Councilman James Vassanella thanked Chase and Pruitt for what they said.

“I grew up in this town, I always felt that we were more harmonious than a lot of the other places Ive seen and experienced,” Vassanella said. “The persistence of the youth that I watched, I watched the entire protest online, the persistence of which this issue is being dealt with is long overdue.”

“Not only the police department, but our new (Public Safety) director will lead us through what is obviously a difficult time,” he said. “Not just lead us through, but make us better. Our town is about diversity, but this only works if there is justice and equality for all.”

Referring to the first of a seven-point agenda to end police brutality created by the Rev. DeForest “Buster” Soaries, senior pastor at First Baptist Church of Lincoln Gardens, Kramer said he wants Franklin to be a model of police behavior.

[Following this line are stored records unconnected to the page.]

-- ==== Sys2Proof/Machine/Verify.lean ====
section
/-! DEFINITION. The verifier (R198 to R203, R210): the checks that a look at the image decides, each with its CODE and place. The
checks over every control path stand in Walk and Verdict (log 8). -/

namespace Sys2Proof.Machine

open Sys2Proof

/-! ### What the checks look at -/

/-- An image under verification: its bytes, manifest, directory as supplied, sections as patched, the position, the bindings. -/
structure Checked where
  raw : List Byte
  man : Manifest
  dir : List Section
  secs : List Section
  position : Nat
  bind : List W64
  deriving DecidableEq, Repr

/-- The sections of a position: patched for the device's own, as supplied for a partner (R198). -/
def Checked.of (c : Checked) (position : Nat) : List Section := if position = c.position then c.secs else c.dir

/-- The bytes of a section of a position and tile; empty without one. -/
def Checked.bytes (c : Checked) (typ index position t : Nat) : List Byte :=
  ((sectionAt (c.of position) typ index position t).map Section.data).getD []

/-- The directory index of that section. -/
def Checked.where_ (c : Checked) (typ index position t : Nat) : Nat :=
  ((sectionAt (c.of position) typ index position t).map (whereIs (c.of position))).getD 0

/-- The sections of this position, by number. -/
def Checked.mine (c : Checked) (typ : Nat) : List (Nat × Section) :=
  (numbered c.secs).filter fun x => x.2.applies c.position && decide (x.2.typ = typ)

def Checked.logicals (c : Checked) : List Nat := List.range c.man.tiles
def Checked.allPositions (c : Checked) : List Nat := List.range c.man.positions

/-- TILE of LOAD_WHERE for a section. -/
def tileByte (x : Section) : Nat := if x.tile = 0xFFFF then 0xFF else x.tile

/-! ### Data ranges after patching (R181), CODE 0x02 -/

/-- The data of a section that places bytes ends within its space. -/
def dataFits (x : Section) : Bool :=
  (decide (x.typ ≠ 4) || decide (leAt x.data 0 8 + (x.data.length - 8) ≤ spadBytes)) &&
    (decide (x.typ ≠ 8) || decide (leAt x.data 0 8 + (x.data.length - 8) ≤ hbmSpace))

/-- Every section of a position of the run, as patched where it is the device's own; what lies beyond the positions names
nothing. -/
def Checked.dataRanges (c : Checked) : Option Refuse :=
  let check (l : List Section) : List (Option Refuse) := ((numbered l).filter fun x => decide (x.2.posLo < c.man.positions)).map
    fun x => must (dataFits x.2) { code := 2, sec := x.1, tile := if x.2.typ = 4 then tileByte x.2 else 0 }
  firstOf (check c.dir ++ check c.secs)

/-! ### Layout of SEMS, PORTS and GLOBALS (R182), CODE 0x03 -/

def semsOk (d : List Byte) : Bool :=
  decide (144 ≤ d.length) && decide (d.length = 144 + 16 * (tollSems d).length) &&
    (List.range (tollSems d).length).all fun k =>
      let w0 := leAt d (144 + 16 * k) 8
      let w1 := leAt d (152 + 16 * k) 8
      decide (bitsAt w0 39 21 = 0) && decide (bitsAt w0 20 0 % 64 = 0) && decide (1 ≤ w1) && decide (w1 ≤ 32768)

def portsOk (d : List Byte) : Bool :=
  decide (d.length = 448) &&
    ((List.range 8).all fun p => decide (bitsAt (bpWord d p) 62 52 = 0) && decide (bitsAt (bpWord d p) 31 12 = 0)) &&
    (List.range 16).all fun k =>
      let w := chWord d k
      let o := ocWord d k
      let sw := senderOf d k
      decide (bitsAt w 60 34 = 0) && decide (bitsAt w 62 61 < 2) && decide (bitsAt o 62 62 = 0) && decide (bitsAt o 10 0 = 0)
        && (if bitsAt w 62 61 = 0 then decide (bitsAt sw 39 36 = 0) && decide (bitsAt sw 31 0 = 0)
            else decide (bitsAt sw 63 24 = 0))

/-- A reference to a global semaphore (R152, KIND 1). -/
def globalRefOk (w : Nat) : Bool :=
  decide (bitsAt w 63 62 = 1) && decide (bitsAt w 61 56 = 0) && decide (bitsAt w 39 12 = 0)

def globalsOk (d : List Byte) (n : Nat) : Bool :=
  let w := gsWord d n
  let k := gsListLen d n
  let o := gsListOff d n
  decide (w / 2 ^ 62 < 3) && decide (bitsAt w 28 13 = 0) && decide (k ≤ 64)
    && (decide (k = 0) || (decide (65536 ≤ o) && decide (o % 8 = 0) && decide (o + 8 * k ≤ d.length)
      && (List.range k).all fun j => globalRefOk (leAt d (o + 8 * j) 8)))

def Checked.layouts (c : Checked) : Option Refuse :=
  firstOf (((c.mine 5).map fun x => must (semsOk x.2.data) { code := 3, sec := x.1, tile := tileByte x.2 }) ++
    ((c.mine 6).map fun x => must (portsOk x.2.data) { code := 3, sec := x.1, tile := tileByte x.2 }) ++
    ((c.mine 7).flatMap fun x =>
      must (decide (65536 ≤ x.2.data.length)) { code := 3, sec := x.1 } ::
        (List.range 4096).map fun n => must (globalsOk x.2.data n) { code := 3, sec := x.1, loc := n }))

/-! ### Encodings (R58 to R61, R84, R95, R121, R147), CODE 0x08, and a chain's outputs (R104), CODE 0x09 -/

/-- The bundles of this position, with directory index, tile byte and bundle index. -/
def Checked.bundles (c : Checked) : List (Nat × Nat × Nat × BitVec 384) :=
  (c.mine 1).flatMap fun x =>
    let bs := overlayBundles x.2.data
    ((List.range bs.length).zip bs).map fun b => (x.1, tileByte x.2, b.1, b.2)

def Checked.encodings (c : Checked) : Option Refuse :=
  firstOf (c.bundles.map fun b => must (bundleOk b.2.2.2) { code := 8, sec := b.1, tile := b.2.1, loc := b.2.2.1 })

/-- Whether the outputs of a chain stay within the v registers. -/
def chainOk (b : BitVec 384) : Bool :=
  !bundlePresent b 26 || decide (veOpc (bundleVe b) ≠ 0x60) ||
    decide ((veFields (bundleVe b)).vd.toNat + (veFields (bundleVe b)).sub.toNat / 8 ≤ 31)

def Checked.chains (c : Checked) : Option Refuse :=
  firstOf (c.bundles.map fun b => must (chainOk b.2.2.2) { code := 9, sec := b.1, tile := b.2.1, loc := b.2.2.1 })

/-! ### Loop terms and fixed addresses (R65, R85, R97, R102), CODE 0x0A -/

/-- A loop term: L is at most 4, and the stride register is g0 where L is 0. -/
def termOk (l stride : Nat) : Bool := decide (l < 5) && (decide (l ≠ 0) || decide (stride = 0))

/-- An address that no register takes part in is a multiple of the access's width. -/
def fixedOk (a stride imm width : Nat) : Bool := decide (a ≠ 0 ∨ stride ≠ 0) || decide (imm % width = 0)

def termsOk (b : BitVec 384) : Bool :=
  let sc := scFields (bundleSc b)
  let ve := veFields (bundleVe b)
  let mx := mxFields (bundleMx b)
  let scLs := bundlePresent b 27 && (decide (scOpc (bundleSc b) = 0x40) || decide (scOpc (bundleSc b) = 0x41))
  let veLs := bundlePresent b 26 && (decide (veOpc (bundleVe b) = 0x50) || decide (veOpc (bundleVe b) = 0x51))
  let veCh := bundlePresent b 26 && decide (veOpc (bundleVe b) = 0x60)
  let mxOp := mxOpc (bundleMx b)
  (!scLs || (termOk (sc.x.toNat / 8 % 8) sc.b.toNat &&
      fixedOk sc.a.toNat sc.b.toNat sc.imm.toNat (8 / 2 ^ (sc.x.toNat / 128)))) &&
    (!veLs || (termOk ve.l.toNat ve.gb.toNat && fixedOk ve.ga.toNat ve.gb.toNat ve.imm.toNat 32)) &&
    (!veCh || fixedOk ve.ga.toNat 0 ve.imm.toNat 64) &&
    (!bundlePresent b 25 || decide (mxOp = 0) || (if mxOp = 3 ∨ mxOp = 4 then decide (mx.l.toNat < 5)
      else termOk mx.l.toNat mx.b.toNat))

def Checked.terms (c : Checked) : Option Refuse :=
  firstOf (c.bundles.map fun b => must (termsOk b.2.2.2) { code := 0xA, sec := b.1, tile := b.2.1, loc := b.2.2.1 })

/-! ### Control flow (R60, R67, R70, R72, R75), CODE 0x0B -/

/-- A loop of an overlay: the index of its `loop`, the last bundle of its body, and its level. -/
structure LoopBody where
  head : Nat
  last : Nat
  level : Nat
  deriving DecidableEq, Repr

def LoopBody.holds (l : LoopBody) (i : Nat) : Bool := decide (l.head < i) && decide (i ≤ l.last)

/-- The opcode of a bundle's scalar slot; 0 without one. -/
def scOp (b : BitVec 384) : Nat := if bundlePresent b 27 then scOpc (bundleSc b) else 0

def loopsOf (bs : List (BitVec 384)) : List LoopBody :=
  bs.zipIdx.filterMap fun x =>
    let f := scFields (bundleSc x.1)
    if scOp x.1 = 0x54 then some ⟨x.2, x.2 + f.imm.toNat, f.x.toNat % 4⟩ else none

/-- A loop's body lies in its half, ends with its mark, and nests properly in the bodies around it. -/
def loopOk (bs : List (BitVec 384)) (ls : List LoopBody) (l : LoopBody) : Bool :=
  decide (l.head + 1 ≤ l.last) && decide (l.last - l.head ≤ 4094) && decide (l.last + 1 < 4096)
    && (match bs[l.last]? with
      | some b => (bundleLend b).getLsbD l.level
      | none => false)
    && ls.all fun o => decide (o.head ≥ l.head) || decide (o.last < l.head + 1) ||
      (decide (l.last ≤ o.last) && decide (o.level ≠ l.level))

/-- The instructions that a bundle with a loop-end mark must not hold. -/
def isControl (opc : Nat) : Bool := decide (0x50 ≤ opc) && decide (opc ≤ 0x55)

/-- A branch's target lies in the half, and in no body that does not hold the branch. -/
def targetOk (ls : List LoopBody) (i : Nat) (imm : W32) : Bool :=
  let t : Int := i + imm.toInt
  decide (0 ≤ t) && decide (t < 4096) && ls.all fun l => !l.holds t.toNat || l.holds i

/-- The control flow of one bundle: its marks end loops (log 8), its STOP and its `iswap` stand outside of bodies, its target is
allowed. -/
def flowOk (ls : List LoopBody) (i : Nat) (b : BitVec 384) : Bool :=
  let marks := (List.range 4).filter fun k => (bundleLend b).getLsbD k
  let inside := ls.any fun l => l.holds i
  let opc := scOp b
  (marks.all fun k => ls.any fun l => decide (l.last = i) && decide (l.level = k))
    && (decide (marks = []) || (!isControl opc && !bundleStop b))
    && !(inside && (bundleStop b || decide (opc = 0x55)))
    && (decide (opc ≠ 0x50 ∧ opc ≠ 0x51 ∧ opc ≠ 0x52) || targetOk ls i (scFields (bundleSc b)).imm)

/-- The overlay that a bundle's `ld.ovl` names. -/
def ovlNamed? (b : BitVec 384) : Option Nat :=
  if bundlePresent b 24 && decide (lsOpc (bundleLd b) = 3) then some ((lsFields (bundleLd b)).imm.toNat % 4096) else none

/-- The tiles that hold an overlay section. -/
def Checked.holders (c : Checked) (x : Nat × Section) : List Nat :=
  c.logicals.filter fun t => decide (c.where_ 1 x.2.index c.position t = x.1)

/-- Whether some fill of a tile's other half can exist: overlay 1, or an `ld.ovl` in one of its overlays. -/
def Checked.canSwap (c : Checked) (t : Nat) : Bool :=
  decide (c.bytes 1 1 c.position t ≠ []) ||
    (c.mine 1).any fun x => decide (c.where_ 1 x.2.index c.position t = x.1) &&
      (overlayBundles x.2.data).any fun b => (ovlNamed? b).isSome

“The very first step is, to go to towns and see who’s doing it right and do it like they’re doing it,” he said. “I want to be that town, to be the one that people come to. That is my goal.

“Another person put it to me, they want our police officers to be heroes,” Kramer said. “I think we have a good police force. Not without problems. I congratulate them on their past accomplishments and how much better they’re going to get.”

Kramer said his big fear has been that the issue of racial justice will fade away, as have other issues in the past.

But, he said, “the fact that this is overshadowing a world pandemic, as terrible as that is, gives me faith that this time this won’t be forgotten. We’re going to continue toward on this, we have a terrific Public Safety Director who couldn’t have come on at a better time with her experience.”

“We are poised to do a lot of very good things, we will not drop our guard for even a moment,” he said.